Even though such studies are an example of visualizing complex cell movements and cellular behaviors in vivo, it is still not a trivial task to link specific genes with these behaviors in developing embryos and this is one of the big challenges for the coming year and beyond. With the zebrafish genome sequence being predicted to be complete later this year and many additional techniques available such as targeting-induced local lesions in genomes (TILLING), which combines chemical mutagenesis with PCR screening, allowing fast isolation of new missense and nonsense mutant alleles of a gene of interest, more functional studies are likely to be possible soon. The huge benefit of these technologies for zebrafish studies was especially apparent in the talk given by Ruth Lehmann (Skirball Institute for Biomolecular Medicine, New York, USA) who described her laboratory's studies of germ-cell migration in the Drosophila embryo. Despite being genetically very tractable, Drosophila has not been very amenable to live imaging studies. Imaging techniques are now being improved in flies, however, and Lehmann showed that even in the early embryo the migration of PGCs can be imaged with good resolution using two-photon microscopy. With the marriage of elegant genetics and good imaging, her group was able to dissect the signaling required to direct the PGCs through the posterior midgut epithelium, and to identify the molecules involved at each step.
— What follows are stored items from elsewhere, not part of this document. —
-- ==== Sys2Proof/Machine/Operands.lean ====
section
/-!
DEFINITION. The value forms of the device: Q15 values with their invalid code, 32-bit fixed point with the same invalid
code, rounding and saturation (R137, R138, R229, R281 to R283), angles in counts of 65,536 and wrapped step counts.
-/
namespace Sys2Proof.Machine

/-- The code 0x8000, which stands for "no valid value" (R138, R229). -/
def Q15.invalid : Nat := 0x8000

/-- The value of a Q15 code, none for 0x8000. -/
def Q15.val (v : Nat) : Option Int := if v % 0x10000 = 0x8000 then none else some (Num.signed 16 v)

/-- Saturate to −32,767 to +32,767 (R281). -/
def Q15.sat (i : Int) : Int := Num.clamp (-32767) 32767 i

/-- The Q15 code of an integer, saturated. -/
def Q15.code (i : Int) : Nat := Num.code 16 (Q15.sat i)

/-- The Q15 code of a value that may be missing. -/
def Q15.ofOpt (o : Option Int) : Nat :=
  match o with
  | none => 0x8000
  | some i => Q15.code i

/-- Apply an operation to two Q15 codes; an invalid input gives an invalid result (R284). -/
def Q15.map2 (f : Int → Int → Int) (a b : Nat) : Nat :=
  match Q15.val a, Q15.val b with
  | some x, some y => Q15.code (f x y)
  | _, _ => 0x8000

/-- Division by 2^n rounded to nearest, ties away from zero (R282). -/
def Num.roundShift (i : Int) (n : Nat) : Int := Num.roundDiv i (2 ^ n)

/-- The mean of a list of codes, rounded to nearest with ties away from zero; none of an empty list (R229). -/
def Num.mean (xs : List Int) : Option Int :=
  match xs with
  | [] => none
  | _ => some (Num.roundDiv (xs.foldl (· + ·) 0) xs.length)

/-- n ÷ d in whole units; where the spec states no rounding, a fraction goes up or down freely (log entry 3). -/
def Num.shown (n d : Nat) : Nat :=
  if d = 0 then 0 else if n % d = 0 then n / d else if Config.roundUp n d then n / d + 1 else n / d

/-- The largest integer whose square does not exceed `n`, by bits from 2^b down. -/
def Num.isqrtFrom (n r : Nat) (b : Nat) : Nat :=
  match b with
  | 0 => if (r + 1) * (r + 1) ≤ n then r + 1 else r
  | b' + 1 => if (r + 2 ^ (b' + 1)) * (r + 2 ^ (b' + 1)) ≤ n then Num.isqrtFrom n (r + 2 ^ (b' + 1)) b' else Num.isqrtFrom n r b'

/-- The integer square root of a number below 2^80. -/
def Num.isqrt (n : Nat) : Nat := Num.isqrtFrom n 0 39

/-- The integer nearest to √n, a tie up. -/
def Num.nearestSqrt (n : Nat) : Nat :=
  let r := Num.isqrt n
  if r * r + r < n then r + 1 else r

/-- The thermal factor F on a value: it acts while the region is at throttle; at 32,767 it leaves the value (R319, R421; DEDUCED, log entry 72). -/
def derate (f x : Int) : Int := if f = 32767 then x else Num.roundShift (x * f) 15

/-- π × 2^80, rounded down. -/
def Num.piScaled : Nat := 3797952473636338580787993

/-- The Taylor series of the sine: the terms from the i-th on, with the last term and the sum at scale 2^80. -/
def Num.sinTerms (x : Nat) (fuel i : Nat) (term sum : Int) : Int :=
  match fuel with
  | 0 => sum
  | f + 1 =>
    let t := (term * x / 2 ^ 80) * x / 2 ^ 80 / (2 * i * (2 * i + 1) : Nat)
    Num.sinTerms x f (i + 1) t (if i % 2 = 1 then sum - t else sum + t)

/-- round(amp × sin(2π r ÷ n)) for r at most n ÷ 4, with ties away from zero (R298, R447). -/
def Num.sinQuarter (amp r n : Nat) : Int :=
  let x := 2 * Num.piScaled * r / n
  (2 * amp * Num.sinTerms x 14 1 x x + 2 ^ 80) / 2 ^ 81

/-- round(amp × sin(2π a ÷ n)) with ties away from zero, for n a multiple of 4. -/
def Num.sinRound (amp a n : Nat) : Int :=
  let a := a % n
  let q := n / 4
  if a ≤ q then Num.sinQuarter amp a n
  else if a ≤ 2 * q then Num.sinQuarter amp (2 * q - a) n
  else if a ≤ 3 * q then - Num.sinQuarter amp (a - 2 * q) n
  else - Num.sinQuarter amp (4 * q - a) n

/-- round(amp × cos(2π a ÷ n)). -/
def Num.cosRound (amp a n : Nat) : Int := Num.sinRound amp (a + n / 4) n

end Sys2Proof.Machine
end

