-- ==== Sys2Proof/Machine/RegsLeg.lean ====
section
/-!
DEFINITION. The registers and fields of the cells: gate drive, PWM, sensing and channels (chapters 6, 7, 8 and 14), each at the address and with the reset value of its table.
A reset the tables give as X or BS is 0 (DESIGN CHOICE, log entry 1).
-/
namespace Sys2Proof.Machine
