/-- A unit in a new state. A movement leaves crossings behind it for the channels of its direction; a jump leaves none. A
correction forward is marked, and one backward fires nothing (R369, R383). -/
def Hw.placeUnit (h : Hw) (u : Nat) (x : PosUnit) (jump corr : Bool) : Hw :=
  let old := (h.posUnit u).counts
  let new := x.counts
  let h := (h.setPosUnit u x).showUnit u
  (h.watchers u).foldl (fun acc km =>
    let c := acc.cmp km.1 km.2
    let back := if acc.on (BLK_CMP_CFG.DIR km.1 km.2) then c.seenTo < new || (corr && decide (new < old)) else new < c.seenTo
    let c := if jump || back || acc.rd (BLK_CMP_STATUS.STATE km.1 km.2) != 1 then { c with seenTo := new } else c
    acc.setCmp km.1 km.2 (if new = old then c else { c with corr := corr && decide (old < new) })) h

/-- Bring a unit to the present moment. -/
def Hw.bringUnit (h : Hw) (u : Nat) : Hw :=
  let x := h.posUnit u
  let t := h.fabTime
  h.placeUnit u { x with pos := x.at t, posAt := t } false false

/-- The rate of a HALL or SERIAL unit between its edges or frames: its speed (R373, R380). -/
def Hw.pacedUnit (h : Hw) (u : Nat) (x : PosUnit) : PosUnit :=
  let s := ((h.setPosUnit u x).unitSpeed u h.fabTime).getD 0
  let s := if posKind u = 1 then x.dir * (s.natAbs : Int) else s
  { x with num := s * 65536 * posOne, den := 10 * fabSecond * (if posKind u = 1 then 1 else max (h.rd (POS_CFG.POLE_PAIRS u)) 1) }

-- ## Compare channels (R383 to R387)

/-- The first grid point ahead of `x` in a direction (R385). -/
def nextGrid (grid : Word) (rev : Bool) (x : Nat) : Nat :=
  let base := Bits.get grid 15 0
  let st := max (Bits.get grid 31 16) 1
  let last := (65536 + st - 1) / st - 1
  let rel := (x + 65536 - base) % 65536
  if rev then
    if rel = 0 then (base + last * st) % 65536 else (base + min ((rel - 1) / st) last * st) % 65536
  else
    let j := rel / st + 1
    if last < j then base else (base + j * st) % 65536

/-- Whether a REGULAR channel may fire on unit u: SYNCED, or HOMED for an encoder (R385). -/
def Hw.unitRegular (h : Hw) (u : Nat) : Bool :=
  if posKind u = 0 then (h.posUnit u).homed else (h.posUnit u).synced

/-- A REGULAR channel starts or resumes: NEXT is the first grid point ahead of the compare position (R385). -/
def Hw.cmpAim (h : Hw) (k m u : Nat) : Hw :=
  let p := (h.posUnit u).counts
  let g := h.reg (BLK_CMP_GRID k m)
  (h.setCmp k m { seenTo := p, corr := false }).wr (BLK_CMP_NEXT.NEXT k m)
    (nextGrid g (h.on (BLK_CMP_CFG.DIR k m)) (Num.code 16 p))

/-- Whether a channel is armed. -/
def Hw.cmpArmed (h : Hw) (k m : Nat) : Bool :=
  let s := h.rd (BLK_CMP_STATUS.STATE k m)
  s == 1 || s == 2

/-- A LIST channel discards its entries that have not fired (R386). -/
def Hw.cmpAbort (h : Hw) (k m : Nat) : Hw :=
  let left := h.rd (BLK_CMP_CFG.LIST_LAST k m) + 1 - h.rd (BLK_CMP_STATUS.LIST_INDEX k m)
  ((h.wr (BLK_CMP_STATUS.DISCARDED k m) (min 0xFFFF (h.rd (BLK_CMP_STATUS.DISCARDED k m) + left))).wr
    (BLK_CMP_STATUS.STATE k m) 4).blockFault k 0x16

/-- Unit u loses synchronisation or validity for its channels: REGULAR ones are SUSPENDED, LIST ones abort (R385, R386). -/
def Hw.cmpLost (h : Hw) (u : Nat) (regular : Bool) : Hw :=
  (h.watchers u).foldl (fun acc km =>
    if acc.cmpArmed km.1 km.2 then
      if acc.rd (BLK_CMP_CFG.MODE km.1 km.2) = 2 then acc.cmpAbort km.1 km.2
      else if regular then acc.wr (BLK_CMP_STATUS.STATE km.1 km.2) 2 else acc
    else acc) h

/-- Unit u is synchronised: its SUSPENDED channels resume (R385). -/
def Hw.cmpResume (h : Hw) (u : Nat) : Hw :=
  if !h.unitRegular u then h
  else (h.watchers u).foldl (fun acc km =>
    if acc.rd (BLK_CMP_STATUS.STATE km.1 km.2) = 2 then (acc.cmpAim km.1 km.2 u).wr (BLK_CMP_STATUS.STATE km.1 km.2) 1 else acc) h

/-- A loss of synchronisation or validity: counted, and seen by the channels. -/
def Hw.unitLost (h : Hw) (u : Nat) : Hw := (h.incTop (POS_SYNC_COUNT.LOSSES u)).cmpLost u true

/-- ARM and DISARM (R385, R387). -/
def Hw.cmpCtrlWrite (h : Hw) (k m : Nat) (v : Word) : Status × Hw :=
  let arm := v.getLsbD 0
  let dis := v.getLsbD 1
  let u1 := h.rd (BLK_POS_SLOT.UNIT k (h.rd (BLK_CMP_CFG.SLOT k m)))
  if arm && (dis || u1 = 0) then (.range, h)
  else if dis then (.ok, h.wr (BLK_CMP_STATUS.STATE k m) 0)
  else if arm then
    match h.rd (BLK_CMP_CFG.MODE k m) with
    | 1 =>
      let h := (h.bringUnit (u1 - 1)).cmpAim k m (u1 - 1)
      (.ok, h.wr (BLK_CMP_STATUS.STATE k m) (if h.unitRegular (u1 - 1) then 1 else 2))
    | 2 =>
      let h := h.bringUnit (u1 - 1)
      let h := h.setCmp k m { seenTo := (h.posUnit (u1 - 1)).counts }
      (.ok, ((h.wr (BLK_CMP_STATUS.LIST_INDEX k m) 0).wr (BLK_CMP_STATUS.STATE k m) 1).wr (BLK_CMP_NEXT.NEXT k m)
        (h.rd (BLK_CMP_LIST.POSITION k m 0)))
    | _ => (.ok, h)
  else (.ok, h)

/-- A write to CFG, GRID or a list entry of a channel (R385, R387): `w` is the register's new value. -/
def Hw.cmpCfgWrite (h : Hw) (k m : Nat) (r : RegId) (w : Word) : Status × Hw :=
  if r = BLK_CMP_GRID k m then (.ok, h.setReg r w)
  else if h.cmpArmed k m then (.notReady, h)
  else (.ok, h.setReg r w)

/-- What a hit does (R384), and where the channel goes next (R385, R386). -/
def Hw.cmpHit (h : Hw) (k m u : Nat) (pos : Int) : Hw :=
  let c := h.cmp k m
  let est := c.corr || (posKind u == 2 && decide ((h.posUnit u).estAng < pos))
  let h := h.inc (BLK_CMP_HITS.COUNT k m)
  let h := (h.wr (BLK_CMP_LAST.STEP k m) h.stepCount).setReg (BLK_CMP_LAST_PHASE k m)
    (BitVec.ofNat 32 (h.phase + 512 * Num.ofBool est))
  let h := if h.on (BLK_CMP_CFG.FLAG_EN k m) then h.wrBit (BLK_SEQ_FLAGS.FLAG k) (h.rd (BLK_CMP_CFG.FLAG k m)) true else h
  if h.rd (BLK_CMP_CFG.MODE k m) = 2 then
    let h := h.setCmp k m { c with seenTo := pos }
    let i := h.rd (BLK_CMP_STATUS.LIST_INDEX k m)
    if h.rd (BLK_CMP_CFG.LIST_LAST k m) ≤ i then h.wr (BLK_CMP_STATUS.STATE k m) 3
    else (h.wr (BLK_CMP_STATUS.LIST_INDEX k m) (i + 1)).wr (BLK_CMP_NEXT.NEXT k m) (h.rd (BLK_CMP_LIST.POSITION k m (i + 1)))
  else
    let g := h.reg (BLK_CMP_GRID k m)
    (h.setCmp k m { c with seenTo := pos }).wr (BLK_CMP_NEXT.NEXT k m)
      (nextGrid g (h.on (BLK_CMP_CFG.DIR k m)) (Num.code 16 pos))

/-- COMPARE_HIT: the compare position has crossed the channel's value in its direction (R383). -/
def Hw.compareHit (h : Hw) (k m : Nat) : Hw :=
  let u1 := h.rd (BLK_POS_SLOT.UNIT k (h.rd (BLK_CMP_CFG.SLOT k m)))
  if u1 = 0 || h.rd (BLK_CMP_STATUS.STATE k m) != 1 then h
  else
    let u := u1 - 1
    let h := h.bringUnit u
    let runs := if h.rd (BLK_CMP_CFG.MODE k m) = 2 then (h.posUnit u).valid else h.unitRegular u
    let a := (h.cmp k m).seenTo
    let b := (h.posUnit u).counts
    let next : Int := h.rd (BLK_CMP_NEXT.NEXT k m)
    let rev := h.on (BLK_CMP_CFG.DIR k m)
    let d := if rev then (a - next - 1) % 65536 + 1 else (next - a - 1) % 65536 + 1
    if runs && !(rev && posKind u == 2) && decide (d ≤ (if rev then a - b else b - a)) then
      h.cmpHit k m u (if rev then a - d else a + d)
    else h

/-- COMPARE_HIT (R367, R383 to R386). -/
def execCompareHit (k : BlockId) (m : Fin 2) (phase : Fin 500) (s : State) :=
  s.onLive (fun h => (h.atPhase phase.val).compareHit k.val m.val)

-- ## Encoders (R368 to R370)

/-- Counts of one revolution of an encoder. -/
def Hw.encTurn (h : Hw) (u : Nat) : Nat := max (4 * h.rd (POS_GEOM.ENC_LINES u)) 1

/-- Position of an encoder count, without REF_OFFSET (R368). -/
def Hw.encPos (h : Hw) (u : Nat) (c : Int) : Int := c * 65536 / (h.encTurn u : Int)

/-- The position with its ANGLE replaced and REV kept. -/
def withAngle (pos : Int) (a : Nat) : Int := (pos / posOne / 65536 * 65536 + (a % 65536 : Nat)) * posOne

/-- An encoder counts from 0 (R369). -/
def Hw.encStart (h : Hw) (u : Nat) : Hw :=
  let x := h.posUnit u
  let home := !h.on (POS_GEOM.ENC_INDEX_EN u)
  let y := { x with valid := true, synced := home, homed := home, broken := false, count := 0, edges := [], seen := 0,
                    pos := withAngle x.pos (h.rd (POS_OFFSET.REF_OFFSET u)), posAt := h.fabTime, num := 0, den := 1, lim := none }
  (h.placeUnit u y true false).cmpResume u

/-- The place of a pair of levels in the order 00, A, AB, B in which a forward movement passes them (PRESUMED, log entry 15). -/
def quadPlace (l : Nat) : Nat := match l with | 0 => 0 | 1 => 1 | 3 => 2 | _ => 3

/-- ENCODER_EDGE: the accepted levels of A (bit 0) and B (bit 1). -/
def Hw.encoderEdge (h : Hw) (u lv : Nat) : Hw :=
  let x := h.posUnit u
  let on := h.on (POS_CFG.ENABLE u) && x.valid
  let y := { x with level := lv }
  let d := (quadPlace lv + 4 - quadPlace x.level) % 4
  if posKind u ≠ 0 then h
  else if !on || d = 0 then h.setPosUnit u y
  else if d = 2 then (h.setPosUnit u y).incTop (POS_COUNT.NOISE u)
  else
    let fwd := (d == 1) != h.on (POS_CFG.DIR u)
    let c := if fwd then x.count + 1 else x.count - 1
    let t := h.fabTime
    let w := h.rd (POS_GEOM2.ENC_WIN u) * fabStep
    let es := (t, c) :: x.edges
    let near := es.filter (fun e => decide (t ≤ e.1 + w))
    let y := { y with count := c, pos := x.pos + (h.encPos u c - h.encPos u x.count) * posOne, posAt := t, lastEdge := t,
                      edges := if near.length < 2 then es.take 2 else near, seen := min 2 (x.seen + 1) }
    (h.placeUnit u y false false).setReg (POS_EDGE_STEP u) (BitVec.ofNat 32 h.stepCount)

/-- ENCODER_EDGE (R364, R367, R368, R382). -/
def execEncoderEdge (u : UnitId) (levels : Fin 4) (phase : Fin 500) (s : State) :=
  s.onLive (fun h => (h.atPhase phase.val).encoderEdge u.val levels.val)

/-- INDEX_EDGE: an accepted rising edge of Z (R369). -/
def Hw.indexEdge (h : Hw) (u : Nat) : Hw :=
  let x := h.posUnit u
  let turn := h.encTurn u
  if posKind u ≠ 0 || !h.on (POS_CFG.ENABLE u) || !x.valid || !h.on (POS_GEOM.ENC_INDEX_EN u) then h
  else
    let shift (n : Int) : List (Nat × Int) := x.edges.map (fun e => (e.1, e.2 + n - x.count))
    if !x.homed then
      let y := { x with count := 0, edges := shift 0, homed := true, synced := true,
                        pos := withAngle x.pos (h.rd (POS_OFFSET.REF_OFFSET u)) }
      ((h.placeUnit u y true false).cmpLost u false).cmpResume u
    else
      let n := Num.roundDiv x.count turn * turn
      let d := x.count - n
      if d.natAbs ≤ h.rd (POS_GEOM.ENC_TOL u) then
        let y := { x with count := n, edges := shift n, pos := x.pos + (h.encPos u n - h.encPos u x.count) * posOne }
        h.placeUnit u y false true
      else
        ((h.placeUnit u { x with homed := false, synced := false } false false).unitLost u).posRecord u 0x13

/-- INDEX_EDGE (R369, R384, R386). -/
def execIndexEdge (u : UnitId) (phase : Fin 500) (s : State) := s.onLive (fun h => (h.atPhase phase.val).indexEdge u.val)

/-- WIRE_BROKEN (R370, R386). -/
def Hw.wireBroken (h : Hw) (u : Nat) : Hw :=
  let x := h.posUnit u
  if posKind u ≠ 0 || !h.on (POS_CFG.ENABLE u) || x.broken then h
  else
    let h := h.placeUnit u { x with broken := true, valid := false, synced := false, homed := false, seen := 0 } false false
    (h.unitLost u).posRecord u 0x14

/-- WIRE_BROKEN (R370, R386). -/
def execWireBroken (u : UnitId) (s : State) := s.onLive (fun h => h.wireBroken u.val)

/-- WIRE_RESTORED (R370): after 1 ms of valid levels the unit counts again from 0. -/
def execWireRestored (u : UnitId) (s : State) :=
  s.onLive (fun h => if (h.posUnit u.val).broken && h.on (POS_CFG.ENABLE u.val) then h.encStart u.val else h)

-- ## Hall trios (R371 to R373)

/-- Where electrical sector s begins (R371). -/
def Hw.sectorStart (h : Hw) (u s : Nat) : Nat :=
  ((Num.roundDiv ((s : Int) * 65536) 6).toNat + h.rd (POS_OFFSET.ELEC_OFFSET u)) % 65536

/-- The sector that MAP assigns to a code from 1 to 6. -/
def Hw.hallSector (h : Hw) (u code : Nat) : Nat := (h.rd (POS_GEOM.HALL_MAP u)) / 8 ^ (code - 1) % 8

/-- The first valid code: the unit becomes VALID and SYNCED. The spec does not say where in the sector ANGLE starts, so that is
a free value. -/
def Hw.hallFirst (h : Hw) (u code : Nat) : Hw :=
  let x := h.posUnit u
  let sec := h.hallSector u code
  let a := h.sectorStart u sec
  let width := (h.sectorStart u (sec + 1) + 65536 - a) % 65536
  let free := Config.freeNat h.fresh % max width 1
  let y := { x with valid := true, synced := true, hallBad := false, level := code, sector := sec, dir := 0, edges := [], seen := 0,
                    pos := withAngle x.pos (a + free), posAt := h.fabTime, num := 0, den := 1, lim := none }
  (({ h with fresh := h.fresh + 1 }).placeUnit u y true false).cmpResume u

/-- A change of sector (R372, R373): the position goes to the entered edge and then advances in the direction of the change. -/
def Hw.hallChange (h : Hw) (u code : Nat) : Hw :=
  let t := h.fabTime
  let x := h.posUnit u
  let sec := h.hallSector u code
  let d := (sec + 6 - x.sector) % 6
  let dir : Int := if d = 1 || d = 2 then 1 else if d = 4 || d = 5 then -1 else if x.dir = 0 then 1 else x.dir
  let cur := x.at t / posOne
  let edge := if dir = 1 then h.sectorStart u sec else h.sectorStart u ((sec + 1) % 6)
  let far := if dir = 1 then h.sectorStart u ((sec + 1) % 6) else h.sectorStart u sec
  let p := if dir = 1 then cur + ((edge : Int) - cur) % 65536 else cur - (cur - (edge : Int)) % 65536
  let lim := if dir = 1 then p + ((far : Int) - p) % 65536 - 1 else p - (p - (far : Int)) % 65536 + 1
  let y := { x with hallBad := false, level := code, sector := sec, dir := dir, edges := ((t, 0) :: x.edges).take 7,
                    seen := min 2 (x.seen + 1), lastEdge := t, pos := p * posOne, posAt := t, lim := some lim }
  let h := if d = 1 || d = 5 then h else h.incTop (POS_COUNT.NOISE u)
  (h.placeUnit u (h.pacedUnit u y) false false).setReg (POS_EDGE_STEP u) (BitVec.ofNat 32 h.stepCount)

/-- HALL_CODE_CHANGE: a code that each input has held for FILTER (R371 to R373). -/
def Hw.hallCode (h : Hw) (u code : Nat) : Hw :=
  let x := h.posUnit u
  if posKind u ≠ 1 then h
  else if !h.on (POS_CFG.ENABLE u) then h.setPosUnit u { x with level := code }
  else if code = 0 || code = 7 then
    if x.hallBad then h.setPosUnit u { x with level := code }
    else h.placeUnit u { x.hold h.fabTime with hallBad := true, hallOut := false, level := code, invSince := h.stepCount, lim := x.lim } false false
  else if !x.valid then h.hallFirst u code
  else if h.hallSector u code = x.sector then
    let y := { x.hold h.fabTime with hallBad := false, level := code, lim := x.lim }
    h.placeUnit u (h.pacedUnit u y) false false
  else h.hallChange u code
One of the emerging problems facing both cell and developmental biologists is to figure out the specific roles of individual genes as they relate to single cells, or in the context of tissues, and then how this relates to the whole developing organism. The next problem is to determine how well these processes and the molecules involved and their functions are conserved between different organisms. The answer to both of these questions, at least in part, will be found through the sharing of techniques and knowledge between the related disciplines of cell and developmental biology, as exemplified by this meeting: this is particularly true in the area of imaging. Further developments in functional genomics and bioinformatics as well as in systems biology will benefit future studies in all systems. These approaches will be especially useful in the analysis of gene networks, and of molecular noise and signals and how cells interpret them. Equally important for future studies will be developments in integrative computer display and analysis of biological data such as gene-expression patterns, signal modeling and cellular behavior. One example of this type of approach, its challenges and the progress being made, was discussed by James Sharpe (MRC Human Genetics Unit, Edinburgh, UK) during the systems biology session with respect to the generation of four-dimensional computer models of vertebrate limb development.
The coming year is full of exciting challenges and we all look forward to the next Joint Meeting of the British Societies for Cell Biology and Developmental Biology in 2006.